=== Task objective ===
Scan the material below and copy every line holding the word "Option".
━━━━━ Data to use ━━━━━
theorem afterStore_dataByte (s : State) (va : Word) (p : DataPath) (bytes : List Byte) (line : Option Nat) (a : Nat) :
    (s.afterStore va p bytes).dataByte line a = ((s.drawn s.accessDraws).storeData p bytes).dataByte line a := by
  unfold State.afterStore State.delivered
  split <;> rfl

/-- A store into a data cache line leaves memory as it is. -/
theorem storeData_mem_of_line (s : State) (p : DataPath) (bytes : List Byte) (h : p.line.isSome) :
    (s.storeData p bytes).mem = s.mem := by
  obtain ⟨k, hk⟩ := Option.isSome_iff_exists.1 h
  rw [State.storeData, hk]
  exact State.fillData_mem s p

/-- No store of bytes notes a word by itself. -/
theorem storeData_hazards (s : State) (p : DataPath) (bytes : List Byte) :
    (s.storeData p bytes).hazards = s.hazards := by
  unfold State.storeData
  split
  · exact (congrArg State.hazards (s.fillData_frame p) :)
  · split <;> rfl

theorem storedBytes_length (w : Width) (v : Word) : (storedBytes w v).length = w.bytes := by
  rw [storedBytes, List.length_map, List.length_range]

/-- A store to memory or into the data cache. -/
theorem stores_afterStore (s : State) (w : Width) (io : Bool) (va : Word) (p : DataPath) (v : Word)
    (hlegal : s.cfg.legal = true) (h : s.dataPath .store w io va = .ok p)
    (hp : p.device = false ∨ p.line.isSome = true) :
    Stores s (s.afterStore va p (storedBytes w v)) p (storedBytes w v) := by
  obtain ⟨-, -, hcache, hbytes⟩ := dataPath_ok s _ w io va p h
  have hframe := (s.drawn s.accessDraws).delivered_frame va p (storedBytes w v)
  have hpc := (congrArg State.pc hframe :)
  have hregs := (congrArg State.regs hframe :)
  refine ⟨congrArg (· + 4) hpc, fun set j => congrArg (fun f : RegFile => f.get set j) hregs, fun k hk => ?_,
    fun line a ha hheld => ?_, fun hline => ?_, fun hdev => ?_, afterStore_frame s va p _⟩
  · rw [afterStore_dataByte]
    have hk' : k < w.bytes := by rw [← storedBytes_length w v]; exact hk
    refine State.dataByte_storeData_in _ p _ k hk (fun hnone => ?_) (fun hline => ?_)
    · have hdev := hp.resolve_right (by rw [hnone]; exact Bool.false_ne_true)
      exact ⟨hdev, (hbytes k hk').trans hdev⟩
    · exact dataPath_one_line s _ w io va p hlegal (.inr rfl) h k hk' hline
  · rw [afterStore_dataByte, State.dataByte_storeData_out (s.drawn s.accessDraws) p _ hcache line a ha hheld]
    exact dataByte_drawn s _ line a hheld
  · have hmem := storeData_mem_of_line (s.drawn s.accessDraws) p (storedBytes w v) hline
    unfold State.afterStore State.delivered
    split
    · exact hmem
    · exact hmem
  · rw [State.afterStore, State.delivered, if_pos hdev]
    exact storeData_hazards _ _ _

/-- A store to a device that does not go through the data cache. -/
theorem afterStore_of_device (s : State) (va : Word) (p : DataPath) (bytes : List Byte) (hdev : p.device = true)
    (hline : p.line = none) :
    s.afterStore va p bytes = { s with pc := s.pc + 4, draws := s.draws + s.accessDraws } := by
  rw [State.afterStore, State.delivered, if_pos hdev, State.storeData, hline]
  simp only [hdev, if_true]
  rfl

/-- A store whose address check passes. -/
theorem store_completes {i : Instr} {s : State} {w : Width} {io : Bool} {rB rA : RegNum} {imm : BitVec 16}
    {p : DataPath} (hi : exec i s = storeFrom w io rB rA imm s) (hlegal : s.cfg.legal = true)
    (h : s.dataPath .store w io (s.effective rA imm) = .ok p) :
    ∃ t, exec i s = .next t ∧
      (p.device = false ∨ p.line.isSome = true → Stores s t p (storedBytes w (s.x rB))) ∧
      (p.device = true → p.line = none → t = { s with pc := s.pc + 4, draws := s.draws + s.accessDraws }) :=
  ⟨_, hi.trans (storeFrom_of_dataPath w io rB rA imm s p h), stores_afterStore s w io _ p _ hlegal h,
    afterStore_of_device s _ p _⟩

/-- Settles O11: each width, plain and io. -/
theorem storeResult : Obligations.StoreResult := by
  intro s rB rA imm io p hlegal
  refine ⟨fun h => ?_, fun h => ?_, fun h => ?_⟩
  · exact store_completes (by cases io <;> rfl) hlegal h
  · exact store_completes (by cases io <;> rfl) hlegal h
  · exact store_completes (by cases io <;> rfl) hlegal h

/-! ## A load of what was stored -/

theorem x_retire_self (s : State) (i : RegNum) (v : Word) (h : i ≠ 0) : (s.retire i v).x i = v :=
  (State.regsWith_get s i v s.status.crs i).trans (if_pos ⟨rfl, rfl, h⟩)

theorem accessDraws_of_off (s : State) (hoff : s.mpuOn = false) : s.accessDraws = 0 := by
  simp [State.accessDraws, hoff]

/-- Two accesses that are translated to the same place and select the same line number go the same way. -/
theorem dataPath_congr (s t : State) (k k' : Kind) (w : Width) (io : Bool) (va va' : Word) (q : Physical)
    (hcfg : t.cfg = s.cfg) (hs : s.translateData k w va = .ok q) (ht : t.translateData k' w va' = .ok q)
    (hidx : s.cfg.dIndex va' = s.cfg.dIndex va) : t.dataPath k' w io va' = s.dataPath k w io va := by
  rw [State.dataPath, State.dataPath, hs, ht, hcfg]
  simp only [Check.bind, hidx]

theorem dataPath_ne_exc (s : State) (k : Kind) (w : Width) (io : Bool) (va : Word) (q : Physical) (e : Exc)
    (hs : s.translateData k w va = .ok q) : s.dataPath k w io va ≠ .exc e := by
  rw [State.dataPath, hs, Check.bind]
  split <;> exact nofun

theorem dIndex_congr (c : Config) (va va' : Word) (hm : c.hasMmu = false)
    (h : va'.toNat % 2 ^ 31 % 2 ^ c.addrBits = va.toNat % 2 ^ 31 % 2 ^ c.addrBits) : c.dIndex va' = c.dIndex va := by
  rw [← plainAddress_eq, ← plainAddress_eq] at h
  simp only [Config.dIndex, Config.indexAddress, hm, Bool.false_eq_true, if_false, h]

/-- Addresses of one physical address are aligned alike. -/
theorem aligned_congr (c : Config) (hc : c.legal = true) (w : Width) (va va' : Word)
    (h : va'.toNat % 2 ^ 31 % 2 ^ c.addrBits = va.toNat % 2 ^ 31 % 2 ^ c.addrBits) :
    va'.toNat % w.bytes = va.toNat % w.bytes := by
  have h4 : w.bytes ∣ 4 := by cases w <;> decide
  have hspace : w.bytes ∣ 2 ^ c.addrBits := by
    refine h4.trans (Nat.pow_dvd_pow 2 (m := 2) ?_)
    have := (legal_sizes c hc).1
    omega
  have h31 : w.bytes ∣ 2 ^ 31 := h4.trans (by decide)
  have hmod : ∀ x : Nat, x % 2 ^ 31 % 2 ^ c.addrBits % w.bytes = x % w.bytes := by
    intro x
    rw [Nat.mod_mod_of_dvd _ hspace, Nat.mod_mod_of_dvd _ h31]
  rw [← hmod va'.toNat, h, hmod]

/-- A store to memory, or to a device through a data cache line, can be read back (rule R96). -/
theorem readable_of_dataPath (s : State) (w : Width) (va : Word) (p : DataPath) (hm : s.cfg.hasMmu = false)
    (hoff : s.mpuOn = false) (halign : va.toNat % w.bytes = 0) (hp : s.dataPath .store w false va = .ok p)
    (hdev : s.cfg.dataRegion (va.toNat % 2 ^ 31 % 2 ^ s.cfg.addrBits) w.bytes = some .device →
      s.cfg.hasDcache = true ∧ (s.cfg.bit31Bypass = true → va.toNat < 2 ^ 31)) :
    p.device = false ∨ p.line.isSome = true := by
  have hq := translateData_of_plain s .store w va hm halign hoff
  obtain ⟨hmemory, hcoupled, hdevice, hnone⟩ := dataAccessPaths.2 s .store w false va _ hq
  cases hr : s.cfg.dataRegion (va.toNat % 2 ^ 31 % 2 ^ s.cfg.addrBits) w.bytes with
  | none => exact absurd ((hnone hr).symm.trans hp) (by simp)
  | some kind =>
    cases kind with
    | memory => cases (hmemory hr).symm.trans hp; exact .inl rfl
    | tightlyCoupled => cases (hcoupled hr).symm.trans hp; exact .inl rfl
    | device =>
      obtain ⟨hcache, hbit⟩ := hdev hr
      cases (hdevice hr).symm.trans hp
      refine .inr ?_
      have hcacheable : ¬(s.cfg.bit31Bypass && decide (2 ^ 31 ≤ va.toNat)) = true := by
        rw [Bool.and_eq_true, decide_eq_true_eq]
        exact fun h => Nat.not_le.2 (hbit h.1) h.2
      dsimp only
      rw [if_neg (by simpa using hcacheable), Config.dIndex, if_pos hcache]
      rfl

section
variable (s t : State) (w : Width) (rB rA rC rD : RegNum) (imm imm' : BitVec 16)

/-- The load reads, byte by byte, what the store before it wrote. -/
theorem load_after_store (value : State → DataPath → Word) (hlegal : s.cfg.legal = true) (hm : s.cfg.hasMmu = false)
    (hoff : s.mpuOn = false) (hrC : rC ≠ 0)
    (hpa : (s.effective rD imm').toNat % 2 ^ 31 % 2 ^ s.cfg.addrBits =
      (s.effective rA imm).toNat % 2 ^ 31 % 2 ^ s.cfg.addrBits)
    (hbit : s.cfg.bit31Bypass = true → (2 ^ 31 ≤ (s.effective rD imm').toNat ↔ 2 ^ 31 ≤ (s.effective rA imm).toNat))
    (hst : storeFrom w false rB rA imm s = .next t) (halign : (s.effective rA imm).toNat % w.bytes = 0)
    (hdev : s.cfg.dataRegion ((s.effective rA imm).toNat % 2 ^ 31 % 2 ^ s.cfg.addrBits) w.bytes = some .device →
      s.cfg.hasDcache = true ∧ (s.cfg.bit31Bypass = true → (s.effective rA imm).toNat < 2 ^ 31)) :
    ∃ p u, loadInto w false value rC rD imm' t = .next u ∧ u.x rC = value t p ∧
      ∀ k < w.bytes, t.dataByte p.line (p.pa + k) = byteOfWord (s.x rB) k := by
  have hq := translateData_of_plain s .store w _ hm halign hoff
  rcases storeFrom_next w false rB rA imm s t hst with ⟨p, hp, ht⟩ | ⟨e, he, -⟩
  · have hread := readable_of_dataPath s w _ p hm hoff halign hp hdev
    have hstores := stores_afterStore s w false _ p (s.x rB) hlegal hp hread
    rw [State.afterStore, ← ht] at hstores
    obtain ⟨-, -, hbytes, -, -, -, hframe⟩ := hstores
    have hcfg : t.cfg = s.cfg := (congrArg State.cfg hframe :)
    have hoff' : t.mpuOn = false := (congrArg State.mpuOn hframe :).trans hoff
    have heff : t.effective rD imm' = s.effective rD imm' :=
      (congrArg (fun u : State => u.effective rD imm') hframe :)
    have hq' := translateData_of_plain t .load w (s.effective rD imm') (hcfg ▸ hm)
      ((aligned_congr s.cfg hlegal w _ _ hpa).trans halign) hoff'
    have hsame : (s.cfg.bit31Bypass && decide (2 ^ 31 ≤ (s.effective rD imm').toNat)) =
        (s.cfg.bit31Bypass && decide (2 ^ 31 ≤ (s.effective rA imm).toNat)) := by
      cases hb : s.cfg.bit31Bypass with
      | false => rw [Bool.false_and, Bool.false_and]
      | true => rw [decide_eq_decide.2 (hbit hb)]
    rw [hcfg, hpa, hsame] at hq'
    have hp' : t.dataPath .load w false (t.effective rD imm') = .ok p := by
      rw [heff, dataPath_congr s t .store .load w false _ _ _ hcfg hq hq' (dIndex_congr s.cfg _ _ hm hpa)]
      exact hp
    have hload := loadInto_of_dataPath w false value rC rD imm' t p hp'
    rw [accessDraws_of_off t hoff'] at hload
    refine ⟨p, _, hload, x_retire_self _ rC _ hrC, fun k hk => ?_⟩
    rw [hbytes k (by rw [storedBytes_length]; exact hk)]
    simp [storedBytes]
  · exact absurd he (dataPath_ne_exc s .store w false _ _ e hq)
━━━━━
=== Exercise output ===
theorem afterStore_dataByte (s : State) (va : Word) (p : DataPath) (bytes : List Byte) (line : Option Nat) (a : Nat) :
  obtain ⟨k, hk⟩ := Option.isSome_iff_exists.1 h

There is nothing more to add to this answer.